[Source data]
/-- The timer commands complete as R261 gives them; other timers and every part but the event fabric stay. -/
def Obligations.Timers : Prop :=
  (∀ (t : Nat) (k : Fin 64) (s : State), let u := reach t s
    (registerInput (1056 + k) u).2 = true → (u.timer k).st ≠ 2 → inputEvent u (1120 + k) = false →
    Completes (exec (.tmrStart t k) s) fun s' =>
      (tmrMode u k = 2 ∨ (tmrMode u k = 1 ∧ tmrSrc u k ≠ 2) →
        (s'.timer k).st = 2 ∧ (s'.timer k).x = u.now ∧ (s'.timer k).fired = 0) ∧
      (tmrMode u k = 0 → (s'.timer k).ignored = sat32 ((u.timer k).ignored + 1) ∧ (s'.timer k).st = (u.timer k).st) ∧
      (∀ j, j ≠ k.val → s'.timer j = u.timer j) ∧ s'.dev = { u.dev with fabric := s'.dev.fabric } ∧ s'.link = u.link) ∧
  (∀ (t : Nat) (k : Fin 64) (s : State), let u := reach t s
    (registerInput (1120 + k) u).2 = true →
    Completes (exec (.tmrHalt t k) s) fun s' =>
      (tmrMode u k ≠ 0 → (s'.timer k).st = 1 ∧ (s'.timer k).fired = 0 ∧ (s'.timer k).divAcc = 0) ∧
      (tmrMode u k = 0 → s'.timer k = u.timer k) ∧
      (∀ j, j ≠ k.val → s'.timer j = u.timer j) ∧ s'.dev = { u.dev with fabric := s'.dev.fabric } ∧ s'.link = u.link) ∧
  (∀ (t : Nat) (k : Fin 64) (s : State), let u := advance t s
    tmrDue u k = true →
    Completes (exec (.timerFire t k) s) fun s' =>
      lineAt s' (u.now + 1) (1824 + k) = true ∧ (s'.timer k).fires = wrap32 ((u.timer k).fires + 1) ∧
      (tmrMode u k = 2 → (s'.timer k).st = 1) ∧
      (tmrMode u k = 1 → u.act (tmrIdx k) 5 = 0 → (s'.timer k).st = 2) ∧
      (tmrMode u k = 1 → u.act (tmrIdx k) 5 ≠ 0 → u.act (tmrIdx k) 5 ≤ (u.timer k).fired + 1 → (s'.timer k).st = 3) ∧
      (∀ j, j ≠ k.val → s'.timer j = u.timer j) ∧ s'.dev = { u.dev with fabric := s'.dev.fabric } ∧ s'.link = u.link)

/-- Software events: acceptance, assertion at the boundary, and the refusal of another session's write. -/
def Obligations.SoftwareEvents : Prop :=
  (∀ (t : Nat) (r : Req) (v : Nat) (s : State), let u := advance t s
    NewRequest u r → MayWrite u r 0x4080 →
    Completes (exec (.swEvent t r v) s) fun s' =>
      Answers s' r 0 ∧ (∃ w ∈ s'.dev.fabric.sw, w.mask = v % 2 ^ 64 ∧ u.now + 16 ≤ w.at_ ∧ w.at_ < u.now + 16 + 400 ∧ w.at_ % 400 = 0) ∧
      s'.dev.fabric.swWrites = wrap32 (u.dev.fabric.swWrites + 1) ∧ s'.dev.fabric.sched = u.dev.fabric.sched ∧
      s'.dev = { u.dev with fabric := s'.dev.fabric }) ∧
  (∀ (t : Nat) (s : State), let u := advance t s
    Completes (exec (.swEventAssert t) s) fun s' =>
      (∀ w ∈ u.dev.fabric.sw, ∀ k, w.at_ ≤ u.now → k < 64 → bit w.mask k = true → lineAt s' (u.now + 1) (1888 + k) = true) ∧
      (∀ w ∈ s'.dev.fabric.sw, u.now < w.at_) ∧ s'.dev = { u.dev with fabric := s'.dev.fabric } ∧ s'.link = u.link) ∧
  (∀ (t : Nat) (r : Req) (v : Nat) (s : State), let u := advance t s
    NewRequest u r → isHm u r.sess = false → r.view = none → mooring u = false →
    Completes (exec (.swEvent t r v) s) fun s' => Answers s' r 0x02010000 ∧ s'.dev = u.dev)
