@[simp] theorem modStream_frame (n : Nat) (f : Stream → Stream) :
    (modStream n f s).dev.clock = s.dev.clock ∧ (modStream n f s).dev.dict = s.dev.dict ∧ (modStream n f s).dev.engines = s.dev.engines ∧
    (modStream n f s).dev.lines = s.dev.lines ∧ (modStream n f s).dev.outs = s.dev.outs ∧ (modStream n f s).dev.cmps = s.dev.cmps ∧
    (modStream n f s).dev.senses = s.dev.senses ∧ (modStream n f s).dev.fabric = s.dev.fabric ∧ (modStream n f s).dev.ring = s.dev.ring ∧
    (modStream n f s).dev.scratch = s.dev.scratch ∧ (modStream n f s).dev.dram = s.dev.dram ∧ (modStream n f s).dev.cals = s.dev.cals ∧
    (modStream n f s).dev.calSwaps = s.dev.calSwaps ∧ (modStream n f s).dev.calLast = s.dev.calLast ∧
    (modStream n f s).dev.lostCopies = s.dev.lostCopies ∧ (modStream n f s).dev.faults = s.dev.faults ∧
    (modStream n f s).dev.power = s.dev.power ∧ (modStream n f s).link = s.link ∧ (modStream n f s).undefined = s.undefined ∧
    (modStream n f s).pending = s.pending ∧ (modStream n f s).ticked = s.ticked ∧ (modStream n f s).dev.store.segs = s.dev.store.segs ∧
    (modStream n f s).dev.store.content = s.dev.store.content ∧ (modStream n f s).dev.store.verify = s.dev.store.verify ∧
    (modStream n f s).dev.store.verifyLast = s.dev.store.verifyLast ∧ (modStream n f s).dev.store.mismatch = s.dev.store.mismatch ∧
    (modStream n f s).dev.store.errorOffset = s.dev.store.errorOffset :=
  ⟨rfl, rfl, rfl, rfl, rfl, rfl, rfl, rfl, rfl, rfl, rfl, rfl, rfl, rfl, rfl, rfl, rfl, rfl, rfl, rfl, rfl, rfl, rfl, rfl, rfl, rfl, rfl⟩

@[simp] theorem modStream_streams (n : Nat) (f : Stream → Stream) : (modStream n f s).dev.store.streams = tset n (f (s.stream n)) s.dev.store.streams := rfl

@[simp] theorem modBank_frame (b : Nat) (f : Bank → Bank) :
    (modBank b f s).dev.clock = s.dev.clock ∧ (modBank b f s).dev.dict = s.dev.dict ∧ (modBank b f s).dev.engines = s.dev.engines ∧
    (modBank b f s).dev.lines = s.dev.lines ∧ (modBank b f s).dev.outs = s.dev.outs ∧ (modBank b f s).dev.cmps = s.dev.cmps ∧
    (modBank b f s).dev.senses = s.dev.senses ∧ (modBank b f s).dev.fabric = s.dev.fabric ∧ (modBank b f s).dev.ring = s.dev.ring ∧
    (modBank b f s).dev.store = s.dev.store ∧ (modBank b f s).dev.dram = s.dev.dram ∧ (modBank b f s).dev.cals = s.dev.cals ∧
    (modBank b f s).dev.calSwaps = s.dev.calSwaps ∧ (modBank b f s).dev.calLast = s.dev.calLast ∧
    (modBank b f s).dev.lostCopies = s.dev.lostCopies ∧ (modBank b f s).dev.faults = s.dev.faults ∧
    (modBank b f s).dev.power = s.dev.power ∧ (modBank b f s).link = s.link ∧ (modBank b f s).undefined = s.undefined ∧
    (modBank b f s).pending = s.pending ∧ (modBank b f s).ticked = s.ticked ∧ (modBank b f s).dev.scratch.content = s.dev.scratch.content ∧
    (modBank b f s).dev.scratch.conflicts = s.dev.scratch.conflicts ∧ (modBank b f s).dev.scratch.corrected = s.dev.scratch.corrected ∧
    (modBank b f s).dev.scratch.uncorrectable = s.dev.scratch.uncorrectable ∧ (modBank b f s).dev.scratch.repairs = s.dev.scratch.repairs ∧
    (modBank b f s).dev.scratch.march = s.dev.scratch.march ∧ (modBank b f s).dev.scratch.marchResult = s.dev.scratch.marchResult ∧
    (modBank b f s).dev.scratch.marchFailBit = s.dev.scratch.marchFailBit ∧
    (modBank b f s).dev.scratch.abandoned = s.dev.scratch.abandoned ∧ (modBank b f s).dev.scratch.runs = s.dev.scratch.runs ∧
    (modBank b f s).dev.scratch.berth = s.dev.scratch.berth ∧ (modBank b f s).dev.scratch.atomic = s.dev.scratch.atomic :=
  ⟨rfl, rfl, rfl, rfl, rfl, rfl, rfl, rfl, rfl, rfl, rfl, rfl, rfl, rfl, rfl, rfl, rfl, rfl, rfl, rfl, rfl, rfl, rfl, rfl, rfl, rfl, rfl, rfl, rfl, rfl, rfl, rfl, rfl⟩
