-- ==== Sys2Proof/Laws/Ops.lean ====
section
/-! SUPPORT. What the shared operations do: tables, byte memories, units, notices, producer lines, time and requests. -/

namespace Sys2Proof.Machine

/-! ### Tables -/

section Tables
variable {α : Type} (d : α) (k j : Nat) (v w : α)

@[simp] theorem tget_nil : tget d k [] = d := rfl

@[simp] theorem tget_tset_same (t : Tbl α) : tget d k (tset k v t) = v := by
  induction t with
  | nil => simp [tset, tget]
  | cons x r ih =>
    obtain ⟨k', v'⟩ := x
    simp only [tset]
    split
    · simp [tget]
    · split
      · simp [tget]
      · rename_i h; simp [tget, ih, Ne.symm h]

theorem tget_tset_ne (h : j ≠ k) (t : Tbl α) : tget d j (tset k v t) = tget d j t := by
  induction t with
  | nil => simp [tset, tget, Ne.symm h]
  | cons x r ih =>
    obtain ⟨k', v'⟩ := x
    simp only [tset]
    split
    · simp [tget, Ne.symm h]
    · split
      · rename_i hk; subst hk; simp [tget, Ne.symm h]
      · simp [tget, ih]

theorem tget_tset (t : Tbl α) : tget d j (tset k v t) = if j = k then v else tget d j t := by
  split
  · rename_i h; simp [h]
  · rename_i h; exact tget_tset_ne d k j v h t

@[simp] theorem tset_tset (t : Tbl α) : tset k v (tset k w t) = tset k v t := by
  induction t with
  | nil => simp [tset]
  | cons x r ih =>
    obtain ⟨k', v'⟩ := x
    simp only [tset]
    split
    · simp [tset]
    · split
      · simp [tset]
      · rename_i h1 h2; simp [tset, h1, h2, ih]

@[simp] theorem tget_terase_same (t : Tbl α) : tget d k (terase k t) = d := by
  induction t with
  | nil => rfl
  | cons x r ih =>
    obtain ⟨k', v'⟩ := x
    simp only [terase]
    split
    · exact ih
    · rename_i h; simp [tget, h, ih]

theorem tget_terase_ne (h : j ≠ k) (t : Tbl α) : tget d j (terase k t) = tget d j t := by
  induction t with
  | nil => rfl
  | cons x r ih =>
    obtain ⟨k', v'⟩ := x
    simp only [terase]
    split
    · rename_i hk; subst hk; simp [tget, Ne.symm h, ih]
    · simp only [tget]; split <;> simp_all

end Tables

/-! ### Byte memories -/

section Memories
variable (d : Byte) (a b : Nat) (v : Byte)

theorem memWf_tail {d : Byte} {x : Nat × Byte} {r : Mem} (h : memWf d (x :: r) = true) : memWf d r = true := by
  obtain ⟨a, v⟩ := x
  cases r with
  | nil => rfl
  | cons y r => obtain ⟨b, w⟩ := y; simp only [memWf, Bool.and_eq_true] at h; exact h.2

/-- An address below the first listed one reads as unlisted. -/
theorem mget_below {d : Byte} {a b : Nat} {w : Byte} {r : Mem} (h : memWf d ((b, w) :: r) = true) (hab : a < b) :
    mget d a ((b, w) :: r) = d := by
  induction r generalizing b w with
  | nil => simp [mget, tget]; omega
  | cons y r ih =>
    obtain ⟨c, u⟩ := y
    simp only [memWf, Bool.and_eq_true, decide_eq_true_eq] at h
    have hc : a < c := by omega
    have := ih h.2 hc
    simp only [mget] at this ⊢
    rw [tget, if_neg (by omega)]; exact this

- [Problem description]
From the records above, copy only the lines starting with the line that holds "Nat) (v w : α)" and going on through the line that holds "h; simp [h]", exactly as written.

- [Response area]
variable {α : Type} (d : α) (k j : Nat) (v w : α)

@[simp] theorem tget_nil : tget d k [] = d := rfl

@[simp] theorem tget_tset_same (t : Tbl α) : tget d k (tset k v t) = v := by
  induction t with
  | nil => simp [tset, tget]
  | cons x r ih =>
    obtain ⟨k', v'⟩ := x
    simp only [tset]
    split
    · simp [tget]
    · split
      · simp [tget]
      · rename_i h; simp [tget, ih, Ne.symm h]

theorem tget_tset_ne (h : j ≠ k) (t : Tbl α) : tget d j (tset k v t) = tget d j t := by
  induction t with
  | nil => simp [tset, tget, Ne.symm h]
  | cons x r ih =>
    obtain ⟨k', v'⟩ := x
    simp only [tset]
    split
    · simp [tget, Ne.symm h]
    · split
      · rename_i hk; subst hk; simp [tget, Ne.symm h]
      · simp [tget, ih]

theorem tget_tset (t : Tbl α) : tget d j (tset k v t) = if j = k then v else tget d j t := by
  split
  · rename_i h; simp [h]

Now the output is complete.